• What needs to be done:
Transcribe all records, preserving every character.

• Data to process:
-- ==== Sys2Proof/Machine/Ops.lean ====
section
/-! DEFINITION. The operations over State. There is no register or memory to read or write (R21, R26) and no
exception to take or return from (R220, R226). -/

namespace Sys2Proof.Machine

/-- What every operation answers. -/
abbrev Answer := Host.Outcome State Fault Refusal

/-- The end of an operation (R241, R51): its output reaches the host, and nothing else happens. -/
def deliver (out : Output) (s : State) : Answer :=
  .next { s with results := s.results ++ [out] }

/-- The operation the host has issued next, and the state in which it runs; none when the host has stopped calling
(R241). -/
def fetch (s : State) : Option (Call × State) :=
  match s.calls with
  | [] => none
  | c :: cs => some (c, { s with calls := cs })

/-- The host issues `c` as the next operation (R246: any call, at any time). -/
def present (c : Call) (s : State) : State :=
  { s with calls := c :: s.calls }

end Sys2Proof.Machine
end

• Solution:
-- ==== Sys2Proof/Machine/Ops.lean ====
section
/-! DEFINITION. The operations over State. There is no register or memory to read or write (R21, R26) and no
exception to take or return from (R220, R226). -/

namespace Sys2Proof.Machine

/-- What every operation answers. -/
abbrev Answer := Host.Outcome State Fault Refusal

/-- The end of an operation (R241, R51): its output reaches the host, and nothing else happens. -/
def deliver (out : Output) (s : State) : Answer :=
  .next { s with results := s.results ++ [out] }

/-- The operation the host has issued next, and the state in which it runs; none when the host has stopped calling
(R241). -/
def fetch (s : State) : Option (Call × State) :=
  match s.calls with
  | [] => none
  | c :: cs => some (c, { s with calls := cs })

/-- The host issues `c` as the next operation (R246: any call, at any time). -/
def present (c : Call) (s : State) : State :=
  { s with calls := c :: s.calls }

end Sys2Proof.Machine
end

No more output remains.